__Exercise brief__: Return exactly the lines below, starting with the one that has "have upper : T ≤ (psc + 1) * m := by omega" and going on through the one that has "theorem params_wf_iff (p".

__Provided records__:
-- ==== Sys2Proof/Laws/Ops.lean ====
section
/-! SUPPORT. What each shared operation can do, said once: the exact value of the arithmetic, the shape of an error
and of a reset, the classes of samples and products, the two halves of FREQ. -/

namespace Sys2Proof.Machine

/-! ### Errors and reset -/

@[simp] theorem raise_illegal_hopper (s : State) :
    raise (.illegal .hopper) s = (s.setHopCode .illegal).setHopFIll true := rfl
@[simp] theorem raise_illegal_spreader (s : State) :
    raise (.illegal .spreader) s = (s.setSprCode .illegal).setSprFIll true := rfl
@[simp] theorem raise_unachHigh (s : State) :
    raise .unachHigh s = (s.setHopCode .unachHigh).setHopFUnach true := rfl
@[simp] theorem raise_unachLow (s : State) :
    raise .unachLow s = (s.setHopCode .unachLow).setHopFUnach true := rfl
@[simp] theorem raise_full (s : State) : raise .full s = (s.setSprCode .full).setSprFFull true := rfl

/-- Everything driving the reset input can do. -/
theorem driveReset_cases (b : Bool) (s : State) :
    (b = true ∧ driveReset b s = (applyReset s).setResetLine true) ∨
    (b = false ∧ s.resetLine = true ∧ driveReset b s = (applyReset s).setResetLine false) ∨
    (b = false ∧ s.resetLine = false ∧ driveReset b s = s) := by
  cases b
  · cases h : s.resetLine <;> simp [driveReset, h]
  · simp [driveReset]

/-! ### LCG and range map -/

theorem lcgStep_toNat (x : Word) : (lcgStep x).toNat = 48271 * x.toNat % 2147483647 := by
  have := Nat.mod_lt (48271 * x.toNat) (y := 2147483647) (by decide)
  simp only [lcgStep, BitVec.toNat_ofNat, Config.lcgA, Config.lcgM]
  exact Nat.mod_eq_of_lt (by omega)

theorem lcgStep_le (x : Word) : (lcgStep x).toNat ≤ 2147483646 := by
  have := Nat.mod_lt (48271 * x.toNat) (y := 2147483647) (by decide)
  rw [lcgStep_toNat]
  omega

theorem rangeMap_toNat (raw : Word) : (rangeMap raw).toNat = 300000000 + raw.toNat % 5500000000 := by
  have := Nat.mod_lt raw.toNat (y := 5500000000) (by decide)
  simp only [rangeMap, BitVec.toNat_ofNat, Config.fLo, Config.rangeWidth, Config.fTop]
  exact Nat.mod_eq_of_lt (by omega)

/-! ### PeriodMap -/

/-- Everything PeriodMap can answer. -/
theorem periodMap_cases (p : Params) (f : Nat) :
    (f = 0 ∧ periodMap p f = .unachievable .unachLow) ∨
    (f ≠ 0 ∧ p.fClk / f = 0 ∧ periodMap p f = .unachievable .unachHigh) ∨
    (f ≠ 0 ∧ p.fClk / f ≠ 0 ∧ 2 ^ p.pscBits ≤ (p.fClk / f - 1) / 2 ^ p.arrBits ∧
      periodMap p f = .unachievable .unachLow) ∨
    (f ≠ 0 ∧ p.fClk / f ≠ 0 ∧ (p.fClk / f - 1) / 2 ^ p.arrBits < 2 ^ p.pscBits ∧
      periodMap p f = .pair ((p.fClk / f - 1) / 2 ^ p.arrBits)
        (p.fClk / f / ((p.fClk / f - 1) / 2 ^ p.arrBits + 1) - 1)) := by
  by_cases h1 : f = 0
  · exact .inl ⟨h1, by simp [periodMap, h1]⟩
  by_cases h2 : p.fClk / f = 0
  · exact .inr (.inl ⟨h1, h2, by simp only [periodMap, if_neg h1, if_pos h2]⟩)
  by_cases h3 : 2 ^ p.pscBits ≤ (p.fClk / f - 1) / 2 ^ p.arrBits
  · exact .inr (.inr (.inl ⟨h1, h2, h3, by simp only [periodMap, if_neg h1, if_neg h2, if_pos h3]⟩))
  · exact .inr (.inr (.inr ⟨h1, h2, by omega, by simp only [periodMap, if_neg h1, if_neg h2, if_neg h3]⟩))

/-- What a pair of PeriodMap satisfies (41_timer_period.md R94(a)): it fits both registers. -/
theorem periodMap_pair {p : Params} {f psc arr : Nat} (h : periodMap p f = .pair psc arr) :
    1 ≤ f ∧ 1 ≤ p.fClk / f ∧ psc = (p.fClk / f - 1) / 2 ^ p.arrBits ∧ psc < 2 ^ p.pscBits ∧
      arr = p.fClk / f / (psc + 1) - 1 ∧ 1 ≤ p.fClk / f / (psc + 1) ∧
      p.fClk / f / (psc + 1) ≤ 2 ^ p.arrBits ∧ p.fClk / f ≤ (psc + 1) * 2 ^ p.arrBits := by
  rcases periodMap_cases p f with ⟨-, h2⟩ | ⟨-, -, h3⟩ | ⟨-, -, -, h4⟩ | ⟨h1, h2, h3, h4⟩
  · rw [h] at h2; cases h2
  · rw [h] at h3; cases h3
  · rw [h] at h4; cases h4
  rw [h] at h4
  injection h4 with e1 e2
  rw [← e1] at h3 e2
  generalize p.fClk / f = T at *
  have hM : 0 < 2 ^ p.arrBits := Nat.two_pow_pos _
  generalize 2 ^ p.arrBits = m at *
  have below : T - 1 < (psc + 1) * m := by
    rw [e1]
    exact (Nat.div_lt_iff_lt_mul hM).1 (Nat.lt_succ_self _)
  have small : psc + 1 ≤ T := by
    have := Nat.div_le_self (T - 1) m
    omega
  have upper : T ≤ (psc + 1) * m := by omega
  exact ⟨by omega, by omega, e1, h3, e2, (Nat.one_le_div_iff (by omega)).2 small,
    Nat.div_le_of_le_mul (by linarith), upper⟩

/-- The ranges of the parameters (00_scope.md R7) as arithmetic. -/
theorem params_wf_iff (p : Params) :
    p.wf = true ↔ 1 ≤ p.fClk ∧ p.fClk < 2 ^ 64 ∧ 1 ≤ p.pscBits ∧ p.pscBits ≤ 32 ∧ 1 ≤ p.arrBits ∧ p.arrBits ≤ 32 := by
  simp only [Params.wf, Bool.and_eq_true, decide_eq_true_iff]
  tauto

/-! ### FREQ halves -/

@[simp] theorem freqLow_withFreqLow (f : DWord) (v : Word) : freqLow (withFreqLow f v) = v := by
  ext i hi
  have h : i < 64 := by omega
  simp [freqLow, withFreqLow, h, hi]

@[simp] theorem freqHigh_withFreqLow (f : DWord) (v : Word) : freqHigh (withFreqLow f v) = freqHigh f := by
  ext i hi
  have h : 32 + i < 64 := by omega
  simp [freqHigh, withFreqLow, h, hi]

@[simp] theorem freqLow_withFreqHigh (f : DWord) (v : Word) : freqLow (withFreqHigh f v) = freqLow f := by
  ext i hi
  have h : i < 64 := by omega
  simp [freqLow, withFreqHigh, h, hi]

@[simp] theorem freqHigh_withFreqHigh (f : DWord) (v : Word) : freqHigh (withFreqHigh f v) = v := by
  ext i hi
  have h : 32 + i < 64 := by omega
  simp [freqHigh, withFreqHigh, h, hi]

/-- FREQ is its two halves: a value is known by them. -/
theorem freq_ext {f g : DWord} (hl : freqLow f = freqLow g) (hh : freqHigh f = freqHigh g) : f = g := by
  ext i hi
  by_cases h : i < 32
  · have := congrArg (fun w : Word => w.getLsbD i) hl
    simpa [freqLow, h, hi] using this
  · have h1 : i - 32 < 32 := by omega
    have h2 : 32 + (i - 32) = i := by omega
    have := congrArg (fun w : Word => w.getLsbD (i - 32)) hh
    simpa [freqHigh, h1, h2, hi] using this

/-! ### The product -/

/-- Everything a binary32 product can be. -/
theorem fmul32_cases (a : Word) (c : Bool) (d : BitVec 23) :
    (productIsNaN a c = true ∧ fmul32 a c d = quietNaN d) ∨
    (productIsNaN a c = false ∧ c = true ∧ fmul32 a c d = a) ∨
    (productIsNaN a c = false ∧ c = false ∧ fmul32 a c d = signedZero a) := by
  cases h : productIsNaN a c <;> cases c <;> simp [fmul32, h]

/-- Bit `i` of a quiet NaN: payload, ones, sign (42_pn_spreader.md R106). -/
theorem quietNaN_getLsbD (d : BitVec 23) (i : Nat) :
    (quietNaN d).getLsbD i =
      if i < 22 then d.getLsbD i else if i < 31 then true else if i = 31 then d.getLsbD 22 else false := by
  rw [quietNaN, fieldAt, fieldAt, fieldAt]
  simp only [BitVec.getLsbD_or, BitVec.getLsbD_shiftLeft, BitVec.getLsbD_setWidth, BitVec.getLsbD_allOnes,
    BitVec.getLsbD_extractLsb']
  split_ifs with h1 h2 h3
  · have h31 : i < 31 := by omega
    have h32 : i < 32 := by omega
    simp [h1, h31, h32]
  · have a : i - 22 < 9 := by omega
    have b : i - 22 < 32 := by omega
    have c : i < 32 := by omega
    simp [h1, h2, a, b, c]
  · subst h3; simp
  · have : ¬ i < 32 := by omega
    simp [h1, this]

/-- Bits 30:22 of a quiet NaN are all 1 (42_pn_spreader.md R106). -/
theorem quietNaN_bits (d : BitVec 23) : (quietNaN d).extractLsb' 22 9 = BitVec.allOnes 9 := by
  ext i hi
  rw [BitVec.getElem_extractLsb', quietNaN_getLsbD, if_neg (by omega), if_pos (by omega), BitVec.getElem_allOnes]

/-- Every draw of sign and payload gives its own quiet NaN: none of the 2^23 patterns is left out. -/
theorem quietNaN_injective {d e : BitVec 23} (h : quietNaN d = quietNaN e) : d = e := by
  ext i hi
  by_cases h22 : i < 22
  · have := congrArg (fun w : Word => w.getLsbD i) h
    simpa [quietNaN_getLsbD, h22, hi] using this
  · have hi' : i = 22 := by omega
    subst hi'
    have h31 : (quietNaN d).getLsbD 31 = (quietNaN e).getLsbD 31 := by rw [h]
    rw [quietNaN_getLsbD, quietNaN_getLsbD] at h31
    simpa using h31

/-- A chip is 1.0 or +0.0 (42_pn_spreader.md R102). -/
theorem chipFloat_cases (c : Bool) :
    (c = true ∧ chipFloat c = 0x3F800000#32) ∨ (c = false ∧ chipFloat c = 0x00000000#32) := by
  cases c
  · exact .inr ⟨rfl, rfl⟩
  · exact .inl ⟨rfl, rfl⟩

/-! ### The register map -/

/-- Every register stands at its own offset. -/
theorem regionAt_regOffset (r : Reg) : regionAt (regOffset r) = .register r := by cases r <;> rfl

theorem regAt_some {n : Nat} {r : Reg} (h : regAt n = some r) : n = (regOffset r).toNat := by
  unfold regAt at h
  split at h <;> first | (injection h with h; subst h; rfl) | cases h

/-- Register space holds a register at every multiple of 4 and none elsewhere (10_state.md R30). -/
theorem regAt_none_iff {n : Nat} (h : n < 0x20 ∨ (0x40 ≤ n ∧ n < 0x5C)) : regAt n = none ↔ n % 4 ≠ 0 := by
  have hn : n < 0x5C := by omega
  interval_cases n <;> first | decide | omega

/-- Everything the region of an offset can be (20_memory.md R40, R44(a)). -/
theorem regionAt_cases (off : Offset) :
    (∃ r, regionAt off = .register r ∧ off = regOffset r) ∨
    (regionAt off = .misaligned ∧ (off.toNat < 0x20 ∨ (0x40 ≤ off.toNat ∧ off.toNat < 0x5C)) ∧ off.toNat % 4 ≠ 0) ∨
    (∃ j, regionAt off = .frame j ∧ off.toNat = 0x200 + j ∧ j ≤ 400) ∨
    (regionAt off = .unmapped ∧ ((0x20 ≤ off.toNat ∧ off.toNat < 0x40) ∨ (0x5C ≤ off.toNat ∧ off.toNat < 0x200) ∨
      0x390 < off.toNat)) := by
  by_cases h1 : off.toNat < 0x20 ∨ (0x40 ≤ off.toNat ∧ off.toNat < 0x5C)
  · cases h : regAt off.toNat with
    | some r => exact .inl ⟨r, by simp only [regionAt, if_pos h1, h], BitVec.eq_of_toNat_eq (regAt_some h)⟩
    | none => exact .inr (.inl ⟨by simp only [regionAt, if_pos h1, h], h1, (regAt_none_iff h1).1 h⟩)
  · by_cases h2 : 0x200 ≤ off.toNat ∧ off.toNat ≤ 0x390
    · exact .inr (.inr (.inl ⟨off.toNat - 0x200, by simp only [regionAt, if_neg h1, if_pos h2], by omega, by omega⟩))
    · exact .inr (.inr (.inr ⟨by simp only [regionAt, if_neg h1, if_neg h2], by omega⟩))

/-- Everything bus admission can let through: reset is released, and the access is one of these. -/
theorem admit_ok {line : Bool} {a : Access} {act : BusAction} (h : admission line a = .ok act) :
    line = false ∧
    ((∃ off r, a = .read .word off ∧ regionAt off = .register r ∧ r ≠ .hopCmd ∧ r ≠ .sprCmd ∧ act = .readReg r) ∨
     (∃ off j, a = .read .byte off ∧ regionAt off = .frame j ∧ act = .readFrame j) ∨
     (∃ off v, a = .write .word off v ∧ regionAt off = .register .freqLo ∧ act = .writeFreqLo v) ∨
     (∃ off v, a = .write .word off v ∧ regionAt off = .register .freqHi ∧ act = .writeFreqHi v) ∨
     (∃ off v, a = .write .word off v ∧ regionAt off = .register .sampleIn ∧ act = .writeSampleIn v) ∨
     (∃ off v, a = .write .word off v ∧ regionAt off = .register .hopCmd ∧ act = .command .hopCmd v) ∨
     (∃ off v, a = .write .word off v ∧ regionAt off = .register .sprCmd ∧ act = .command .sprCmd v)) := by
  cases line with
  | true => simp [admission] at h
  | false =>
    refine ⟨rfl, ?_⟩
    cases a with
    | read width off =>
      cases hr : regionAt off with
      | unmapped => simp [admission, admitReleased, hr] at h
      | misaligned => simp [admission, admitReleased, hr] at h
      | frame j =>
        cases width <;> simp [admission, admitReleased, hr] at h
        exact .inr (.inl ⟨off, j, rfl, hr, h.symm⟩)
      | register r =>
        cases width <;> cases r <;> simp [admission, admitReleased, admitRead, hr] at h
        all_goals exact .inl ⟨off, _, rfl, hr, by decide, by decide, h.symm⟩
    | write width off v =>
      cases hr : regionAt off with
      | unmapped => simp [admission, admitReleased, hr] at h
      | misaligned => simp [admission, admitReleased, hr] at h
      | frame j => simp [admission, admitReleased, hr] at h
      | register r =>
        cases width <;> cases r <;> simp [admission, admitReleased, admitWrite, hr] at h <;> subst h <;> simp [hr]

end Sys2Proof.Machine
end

__Answer box__:
  have upper : T ≤ (psc + 1) * m := by omega
  exact ⟨by omega, by omega, e1, h3, e2, (Nat.one_le_div_iff (by omega)).2 small,
    Nat.div_le_of_le_mul (by linarith), upper⟩

/-- The ranges of the parameters (00_scope.md R7) as arithmetic. -/
theorem params_wf_iff (p : Params) :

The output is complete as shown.